Вера в то, что урожайней здешней земли нет и не может быть, передавалась от поколения к поколению, и навсегда отлучались из деревни лишь убитые на войне. В этом, пожалуй, и крылась суть, почему Лежачий Камень — лежачий камень. Поэтому же и все население его состояло в основном из четырех фамилий, до того схожих и связанных между собой родством, что Наум Широкоступов, направленный сюда председателем колхоза еще в тридцатом году, до самой пенсии путал при начислении по трудодням Галагановых с Балабановыми и Балагановых с Шатровыми.

И даже потом, когда вышпалилась неподалеку железная дорога и зааукали сытые паровозы по весенним ночам, темным и до того тихим, что слышно было, как шипит и потрескивает, сгорая, чья-то падающая звезда, Лежачий Камень остался лежачим камнем.

Поговорки эти, — да и паровозы тоже, — тамошних жителей не касались и не трогали, все они от мала до велика испокон веку холили свою землю, считали лучшим удобрением соль на рубахах, никакой другой работы не знали и так облагораживали ее, что действительно хоть в квашню.

Но Лежачий Камень рос, а гектары оставались те же, и на них давно уже отсеивались в сжатые сроки и отжинались тоже, и сколько бы не пытался кроить райземотдел что-нибудь прирезать к пахотному клину лежачинцев — ну ни лоскута не выкраивалось.

И вот оно, письмо с целины. Писал брат сестре и не то, чтобы звал или сманивал, этого Сашка и в уме не держал, понимая прекрасно, что Шуре с ее Семеном и в Лежачем Камне живется не кисло: он — заведующий складом горючего, она — комбайнер, это во-первых, а во-вторых — свой дом-крестовик, огород соток на пятьдесят, своя баня и хозяйство — одного крупного скота — того и гляди пригон унесут на рогах, а в-третьих — шестеро теперь уж парней у них, старшему — восемь, младшему — два, и поэтому Сашка просто писал, как пишут только вчера демобилизованные солдаты:

«…а земли и простору здесь, дорогая сестричка, от неба до неба, глянешь — и душа с телом расстается».

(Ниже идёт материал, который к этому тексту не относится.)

-- ==== Sys2Proof/Syntax.lean ====
section
/-!
DEFINITION. The instructions: one constructor per row of the table, the four header formats that DECODE executes
(R60, R62 to R65) and the four commands (R185). The operands of a header are its fields in the order of the text
notation R74; the fixed fields (sync word, codec id, ancillary flag, profile, soundbed type) are the constructor.
The operands of a command are the latched inputs (R13), which stand in State.
-/

namespace Sys2Proof

/-- The instructions of AV3A-HDC. -/
inductive Instr where
  /-- `hdr.chb`, channel-based (R62): neural-network type, sampling-rate index, checksum 1, channel configuration,
  resolution index, bitrate index, checksum 2, unread bits. -/
  | chb (nn : BitVec 3) (sr : BitVec 4) (ck1 : BitVec 8) (cc : BitVec 7) (res : BitVec 2) (br : BitVec 4)
      (ck2 : BitVec 8) (pad : BitVec 16)
  /-- `hdr.obj`, object-based (R63): `oc` is the raw object count, `obr` the per-object bitrate index. -/
  | obj (nn : BitVec 3) (sr : BitVec 4) (ck1 : BitVec 8) (oc : BitVec 7) (obr : BitVec 4) (res : BitVec 2)
      (ck2 : BitVec 8) (pad : BitVec 14)
  /-- `hdr.mix`, channel and object (R64): `br` is the bitrate index of the soundbed. -/
  | mix (nn : BitVec 3) (sr : BitVec 4) (ck1 : BitVec 8) (cc : BitVec 7) (br : BitVec 4) (oc : BitVec 7)
      (obr : BitVec 4) (res : BitVec 2) (ck2 : BitVec 8) (pad : BitVec 3)
  /-- `hdr.hoa`, ambisonic (R65): `ho` is the raw order. -/
  | hoa (nn : BitVec 3) (sr : BitVec 4) (ck1 : BitVec 8) (ho : BitVec 4) (res : BitVec 2) (br : BitVec 4)
      (ck2 : BitVec 8) (pad : BitVec 19)
  /-- `nop` (R186). -/
  | nop
  /-- `probe` (R188). -/
  | probe
  /-- `decode` (R189). -/
  | decode
  /-- `framelen` (R190). -/
  | framelen
  deriving DecidableEq, Repr

end Sys2Proof
end

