-- ==== Sys2Proof/Machine/Grammar.lean ====
section
/-!
DEFINITION. The sequencing states, one function each (R121 to R142, R188, R190), `micro` which runs the state the
block is in, and `finish` which runs it until the command ends. This is the small-step form, normative for the order
of the checks (D26).
-/

namespace Sys2Proof.Machine

/-- A step of the grammar that ends the command with a failure. -/
def failWith (s : State) (c : Cause) : Host.Outcome State Fault Refusal := .next (s.raiseInvalid c)

/-- Go on to state `f` with record `r`. -/
def goOn (s : State) (f : Fsm) (r : Record) : Host.Outcome State Fault Refusal :=
  .next { s with fsm := f, record := r }

/-- An indexer's answer (R100): go on with the entry, or end the command with its cause. -/
def withEntry {α : Type} (s : State) (e : Except Cause α) (k : α → Host.Outcome State Fault Refusal) :
    Host.Outcome State Fault Refusal :=
  match e with
  | .ok v => k v
  | .error c => failWith s c

/-- `LADDER` (R107) at ladder `c`, which must be one of the 15 of the ROM. -/
def ladderEntry (s : State) (c : Nat) (i : BitVec 4) (cause : Cause)
    (k : BitVec 32 → Host.Outcome State Fault Refusal) : Host.Outcome State Fault Refusal :=
  if c < 15 then withEntry s (ladder s.params c i cause) k else .fault .ladderOutsideRom

/-- `S1_SYNC` (R121). -/
def stepSync (s : State) : Host.Outcome State Fault Refusal :=
  withRead 12 s fun v s =>
    if syncOk v then goOn s .s2Codec { s.record with syncWord := some v } else failWith s .sync

/-- `S2_CODEC` (R122). -/
def stepCodec (s : State) : Host.Outcome State Fault Refusal :=
  withRead 4 s fun v s =>
    if codecOk v then goOn s .s3Anc { s.record with codecId := some v } else failWith s .codec

/-- `S3_ANC` (R123). -/
def stepAnc (s : State) : Host.Outcome State Fault Refusal :=
  withRead 1 s fun v s =>
    if ancOk v then goOn s .s4Nn { s.record with ancillaryDataFlag := some v } else failWith s .anc

/-- `S4_NN` (R124). -/
def stepNn (s : State) : Host.Outcome State Fault Refusal :=
  withRead 3 s fun v s =>
    if nnOk s.params v then goOn s .s5Profile { s.record with neuralNetworkType := some v } else failWith s .nn

/-- `S5_PROFILE` (R125): no check here. -/
def stepProfile (s : State) : Host.Outcome State Fault Refusal :=
  withRead 3 s fun v s => goOn s .s6SrIdx { s.record with codingProfile := some v }

/-- `S6_SRIDX` (R126). -/
def stepSrIdx (s : State) : Host.Outcome State Fault Refusal :=
  withRead 4 s fun i s =>
    withEntry s (srate s.params i) fun rate =>
      goOn s .s7Skip1 { s.record with samplingRate := some rate, samplingRateIndex := some i }

/-- `S7_SKIP1` (R127). -/
def stepSkip1 (s : State) : Host.Outcome State Fault Refusal :=
  withSkip 8 s fun s => goOn s .s8Branch s.record

/-- `S8_BRANCH` (R128): dispatch on `REC.coding_profile`. -/
def stepBranch (s : State) : Host.Outcome State Fault Refusal :=
  let profile := s.readReg .codingProfile s.record.codingProfile
  if profile = 0 then goOn s .s8aChCfg s.record
  else if profile = 1 then goOn s .s8bSbType s.record
  else if profile = 2 then goOn s .s8cOrder s.record
  else failWith s .profile

/-- `S8A_CHCFG` (R129). -/
def stepChCfgA (s : State) : Host.Outcome State Fault Refusal :=
  withRead 7 s fun c s =>
    withEntry s (chcfg s.params c) fun n =>
      goOn s .s9Total { s.record with channelCount := some n, channelConfigIndex := some c, objectCount := some 0,
                                      contentType := some .channelBased }

/-- `S8B_SBTYPE` (R130). -/
def stepSbType (s : State) : Host.Outcome State Fault Refusal :=
  withRead 2 s fun t s =>
    if t = 0 then goOn s .s8b0ObjCnt { s.record with soundbedType := some 0, contentType := some .objectBased }
    else if t = 1 then goOn s .s8b1ChCfg { s.record with soundbedType := some 1, contentType := some .channelObject }
    else failWith s .soundbed

/-- `S8B0_OBJCNT` (R131). -/
def stepObjCnt0 (s : State) : Host.Outcome State Fault Refusal :=
  withRead 7 s fun raw s => goOn s .s8b0ObjBr { s.record with objectCount := some (objectCountOf raw) }

/-- `S8B0_OBJBR` (R132): the ladder is always the mono ladder. -/
def stepObjBr0 (s : State) : Host.Outcome State Fault Refusal :=
  withRead 4 s fun q s =>
    ladderEntry s 0 q .objBr fun ob =>
      goOn s .s9Total { s.record with
        perObjectBitrateIndex := some q
        totalBitrate := some (objectBitrate ob (s.readReg .objectCount s.record.objectCount))
        channelCount := some 0 }

/-- `S8B1_CHCFG` (R133). -/
def stepChCfgB (s : State) : Host.Outcome State Fault Refusal :=
  withRead 7 s fun c s =>
    withEntry s (chcfg s.params c) fun n =>
      goOn s .s8b1Br { s.record with channelCount := some n, channelConfigIndex := some c }

/-- `S8B1_BR` (R134): `soundbed_bitrate` is a temporary, not a register of the record. -/
def stepSoundbedBr (s : State) : Host.Outcome State Fault Refusal :=
  withRead 4 s fun b s =>
    ladderEntry s (s.readReg .channelConfigIndex s.record.channelConfigIndex).toNat b .br fun sb =>
      goOn { s with soundbed := some (ladderBitrate sb) } .s8b1ObjCnt { s.record with bitrateIndex := some b }

/-- `S8B1_OBJCNT` (R135). -/
def stepObjCnt1 (s : State) : Host.Outcome State Fault Refusal :=
  withRead 7 s fun raw s => goOn s .s8b1ObjBr { s.record with objectCount := some (objectCountOf raw) }

/-- `S8B1_OBJBR` (R136): the object term always uses the mono ladder; the temporary of R134 ends here. -/
def stepObjBr1 (s : State) : Host.Outcome State Fault Refusal :=
  withRead 4 s fun q s =>
    ladderEntry s 0 q .objBr fun ob =>
      goOn { s with soundbed := none } .s9Total { s.record with
        perObjectBitrateIndex := some q
        totalBitrate := some (mixBitrate (s.readReg .soundbed s.soundbed) ob
                          (s.readReg .objectCount s.record.objectCount)) }

/-- `S8C_ORDER` (R137). -/
def stepOrder (s : State) : Host.Outcome State Fault Refusal :=
  withRead 4 s fun raw s =>
    withEntry s (hoaSlot s.params raw) fun h =>
      goOn s .s9Total { s.record with ambisonicOrder := some h.order, channelConfigIndex := some h.slot,
                                      channelCount := some h.channels, objectCount := some 0,
                                      contentType := some .ambisonic }

/-- `S9_TOTAL` (R138). -/
def stepTotal (s : State) : Host.Outcome State Fault Refusal :=
  goOn s .s10Res { s.record with
    totalChannelCount := some (totalChannels (s.readReg .channelCount s.record.channelCount)
                                (s.readReg .objectCount s.record.objectCount)) }

/-- `S10_RES` (R139). -/
def stepRes (s : State) : Host.Outcome State Fault Refusal :=
  withRead 2 s fun i s =>
    withEntry s (resolution s.params i) fun e =>
      goOn s .s11Br { s.record with resolutionIndex := some i, resolutionBits := some e.bits,
                                    sampleFormat := some e.fmt }

/-- `S11_BR` (R140): the condition is on the profile, so both formats of profile 1 read nothing here (C1). -/
def stepBr (s : State) : Host.Outcome State Fault Refusal :=
  if s.readReg .codingProfile s.record.codingProfile ≠ 1 then
    withRead 4 s fun b s =>
      ladderEntry s (s.readReg .channelConfigIndex s.record.channelConfigIndex).toNat b .br fun e =>
        goOn s .s12Skip2 { s.record with totalBitrate := some (ladderBitrate e), bitrateIndex := some b }
  else goOn s .s12Skip2 s.record

/-- `S12_SKIP2` (R141). -/
def stepSkip2 (s : State) : Host.Outcome State Fault Refusal :=
  withSkip 8 s fun s => goOn s .s13Done s.record

/-- `S13_DONE` (R142): the frame length of the decoded record, and success. -/
def stepDone (s : State) : Host.Outcome State Fault Refusal :=
  let b := s.readReg .totalBitrate s.record.totalBitrate
  let fs := s.readReg .samplingRate s.record.samplingRate
  if frameLenDefined b fs then .next { s with frameBytes := some (frameLenBits b fs) }.complete
  else .fault .frameLenDomain

/-- One FSM state (R15). In `S_IDLE` no command is in progress and nothing happens. -/
def micro (s : State) : Host.Outcome State Fault Refusal :=
  match s.fsm with
  | .idle => .next s
  | .s1Sync => stepSync s
  | .s2Codec => stepCodec s
  | .s3Anc => stepAnc s
  | .s4Nn => stepNn s
  | .s5Profile => stepProfile s
  | .s6SrIdx => stepSrIdx s
  | .s7Skip1 => stepSkip1 s
  | .s8Branch => stepBranch s
  | .s8aChCfg => stepChCfgA s
  | .s8bSbType => stepSbType s
  | .s8b0ObjCnt => stepObjCnt0 s
  | .s8b0ObjBr => stepObjBr0 s
  | .s8b1ChCfg => stepChCfgB s
  | .s8b1Br => stepSoundbedBr s
  | .s8b1ObjCnt => stepObjCnt1 s
  | .s8b1ObjBr => stepObjBr1 s
  | .s8cOrder => stepOrder s
  | .s9Total => stepTotal s
  | .s10Res => stepRes s
  | .s11Br => stepBr s
  | .s12Skip2 => stepSkip2 s
  | .s13Done => stepDone s
  | .sProbe => execProbe s
  | .sFlc => execFramelen s

/-- The number of FSM states (R15), more than any command passes through (R187: every command completes). -/
def fsmStates : Nat := 25

/-- Run the command in progress to its end, passing at most `n` FSM states. -/
def finishWithin : Nat → State → Host.Outcome State Fault Refusal
  | 0, s => if s.fsm = .idle then .next s else .fault .noProgress
  | n + 1, s =>
    if s.fsm = .idle then .next s
    else
      match micro s with
      | .next t => finishWithin n t
      | .fault r => .fault r
      | .refused r => .refused r

/-- Run the command in progress to its end (R187, R189). -/
def finish (s : State) : Host.Outcome State Fault Refusal := finishWithin fsmStates s

end Sys2Proof.Machine
end

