-- ==== Sys2Proof/Machine/Dispatch.lean ====
section
/-!
DEFINITION. One arm per instruction, each one direct call of its meaning.
-/

namespace Sys2Proof.Machine

/-- What an instruction does. A command reads the latched operands; a header carries its own fields. -/
def exec (i : Instr) (s : State) : Host.Outcome State Fault Refusal :=
  match i with
  | .chb nn sr _ cc res br _ _ => Sys2Proof.Machine.execChb nn sr cc res br s
  | .obj nn sr _ oc obr res _ _ => Sys2Proof.Machine.execObj nn sr oc obr res s
  | .mix nn sr _ cc br oc obr res _ _ => Sys2Proof.Machine.execMix nn sr cc br oc obr res s
  | .hoa nn sr _ ho res br _ _ => Sys2Proof.Machine.execHoa nn sr ho res br s
  | .nop => Sys2Proof.Machine.execNop s
  | .probe => Sys2Proof.Machine.execProbe s
  | .decode => Sys2Proof.Machine.execDecode s
  | .framelen => Sys2Proof.Machine.execFramelen s

end Sys2Proof.Machine
end

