-- ==== Sys2Proof/Certificates/Slice0/Obligations.lean ====
section
/-!
DEFINITION. The statements for the provers. Each docstring names the rules of spec/ it formalises.
-/

open Sys2Proof Sys2Proof.Machine

/-! ## Encoding -/

/-- R61 to R65, R68, R185: decoding the encoding of any instruction gives it back, every operand at every value. -/
def Obligations.DecodeOfEncode : Prop :=
  ∀ i : Instr, decodeEncoded (encode i) = .ok i

/-- R61 to R65: a window that decodes to a header is the encoding of that header, so no window bit is dropped. -/
def Obligations.EncodeOfDecodedWindow : Prop :=
  ∀ (w : Window) (i : Instr), decodeWindow w = .ok i → isHeader i = true ∧ encode i = .window w

/-- R67: a window has a format exactly if `(w AND mask) = match` for the row of the format; the rows select the format
only, so a window of the format whose fields are not all legal is still INVALID. -/
def Obligations.FormatSelectedByMaskAndMatch : Prop :=
  ∀ w : Window,
    ((∃ nn sr ck1 cc res br ck2 pad, decodeWindow w = .ok (.chb nn sr ck1 cc res br ck2 pad))
        ↔ w &&& 0xFFFF8E000000000000#72 = 0xFFF200000000000000#72)
    ∧ ((∃ nn sr ck1 oc obr res ck2 pad, decodeWindow w = .ok (.obj nn sr ck1 oc obr res ck2 pad))
        ↔ w &&& 0xFFFF8E001800000000#72 = 0xFFF202000000000000#72)
    ∧ ((∃ nn sr ck1 cc br oc obr res ck2 pad, decodeWindow w = .ok (.mix nn sr ck1 cc br oc obr res ck2 pad))
        ↔ w &&& 0xFFFF8E001800000000#72 = 0xFFF202000800000000#72)
    ∧ ((∃ nn sr ck1 ho res br ck2 pad, decodeWindow w = .ok (.hoa nn sr ck1 ho res br ck2 pad))
        ↔ w &&& 0xFFFF8E000000000000#72 = 0xFFF204000000000000#72)
    ∧ ∀ (s : State) (i : Instr), s.w = w → decodeWindow w = .ok i → i.wellFormed s.params = false →
        ∃ t, exec .decode s = .next t ∧ t.status = .invalid

/-- R61 to R65, R185: words written out bit by bit from the encoding tables, one of each family. -/
def Obligations.WrittenWordsDecode : Prop :=
  decodeWindow 0b111111111111001000010000011101001010000000011000010110101111111111111111#72
      = .ok (.chb 1 3 0xA5 0 1 8 0x5A 0xFFFF)
  ∧ decodeWindow 0b111111111111001000000010010000000000000000110100100000000000000000000000#72 = .ok (.obj 0 2 0 3 4 2 0 0)
  ∧ decodeWindow 0b111111111111001000010011000000000000100010100100111111110111011111111111#72
      = .ok (.mix 1 8 0 10 4 127 11 2 0xFF 7)
  ∧ decodeWindow 0b111111111111001000000100010000000000010010101000000000000000000000000000#72 = .ok (.hoa 0 2 0 2 1 5 0 0)
  ∧ decodeCommand 0b01#2 = .probe

/-! ## The window -/

/-- R46: reading `n` bits and then `m` bits is reading `n + m` bits. -/
def Obligations.MemReadSplits : Prop :=
  ∀ (w : Window) (p n m : Nat), 1 ≤ n → 1 ≤ m → n + m ≤ 32 → p + n + m ≤ 72 →
    (memRead w p (n + m)).toNat = (memRead w p n).toNat * 2 ^ m + (memRead w (p + n) m).toNat

/-- R44: bit `8 * k + j` of the stream is bit `7 - j` of byte `k`, byte `k` of nine bytes is the `k`-th of them, and a
field that crosses from byte `k` to byte `k + 1` takes its high bits from byte `k`. -/
def Obligations.BytesInAscendingOrderMsbFirst : Prop :=
  (∀ (w : Window) (k j : Nat), k < 9 → j < 8 →
    (memRead w (8 * k + j) 1).toNat = (windowByte w k).toNat / 2 ^ (7 - j) % 2)
  ∧ (∀ b0 b1 b2 b3 b4 b5 b6 b7 b8 : Byte,
      (List.range 9).map (windowByte (windowOfNine b0 b1 b2 b3 b4 b5 b6 b7 b8)) = [b0, b1, b2, b3, b4, b5, b6, b7, b8])
  ∧ ∀ (w : Window) (k n m : Nat), k < 8 → 1 ≤ n → n ≤ 8 → 1 ≤ m → m ≤ 8 →
      (memRead w (8 * k + (8 - n)) (n + m)).toNat
        = (windowByte w k).toNat % 2 ^ n * 2 ^ m + (windowByte w (k + 1)).toNat / 2 ^ (8 - m)

/-- R45: the probe's 16-bit read is big-endian and its top 12 bits are those that step 1 of DECODE reads, so both
compare the same 12 bits. -/
def Obligations.ProbeReadsTheSyncBits : Prop :=
  ∀ w : Window,
    (probeWord w).toNat = (windowByte w 0).toNat * 256 + (windowByte w 1).toNat
    ∧ (probeWord w >>> 4).toNat = (memRead w 0 12).toNat
    ∧ probeMatches w = syncOk (memRead w 0 12)

/-! ## The cursor and the indexers -/

/-- R90, R91: inside the window READ gives the bits at the cursor and both move it by `n`, changing nothing else. -/
def Obligations.CursorReadsAndAdvances : Prop :=
  ∀ (s : State) (n : Nat), s.pos.toNat + n ≤ 72 →
    (s.advancePos n).pos.toNat = s.pos.toNat + n
    ∧ { s.advancePos n with pos := s.pos } = s
    ∧ (∀ k : BitVec n → State → Host.Outcome State Fault Refusal, 1 ≤ n → n ≤ 32 →
        withRead n s k = k (memRead s.w s.pos.toNat n) (s.advancePos n))
    ∧ (∀ k : State → Host.Outcome State Fault Refusal, withSkip n s k = k (s.advancePos n))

Александра сперва сама перечитала письмо на несколько рядов, потом подала мужу. У Семена тоже пересохло во рту, но Семен виду не показал.

— Это куда это его занесло, космополита?

— На Северный Кавказ. Вот гляди, — повернула она конверт лицом к мужу. — Вот: Сев. Каз. обл.

— Сама ты Кавказ, — улыбнулся Семен. — Северо-Казахстанская область это пишется так.

— А где она? Разве не на Кавказе? Ох, там и тепло, говорят. Это бы ведь ни пимов, ни дров не надо.

Семен опять усмехнулся. Повертел листок, собирая с полей письма приветы и поклоны чуть ли не всему Лежачему Камню и качая головой.

— Ладно же он стосковался, энтузиаст.

— А может… и мы махнем туда?

— Сиди, прижми седало. Махнем… Было бы у нас по хвосту, а то ведь по три.

На том их семейный совет и кончился.

И назавтра утром, будто вчера и не было никакого намека на поездку куда-то, она нарочито громко шуршала комбинезоном, влезая в него, как ящерица обратно в линьку, сброшенную до срока, назначенного природой. Влезает и посматривает, когда привычно дрогнут длиннющие не по-мужски Сенькины ресницы и сголубеют глаза, но у Семена сегодня первый выходной за все лето, и шорохом его не проймешь.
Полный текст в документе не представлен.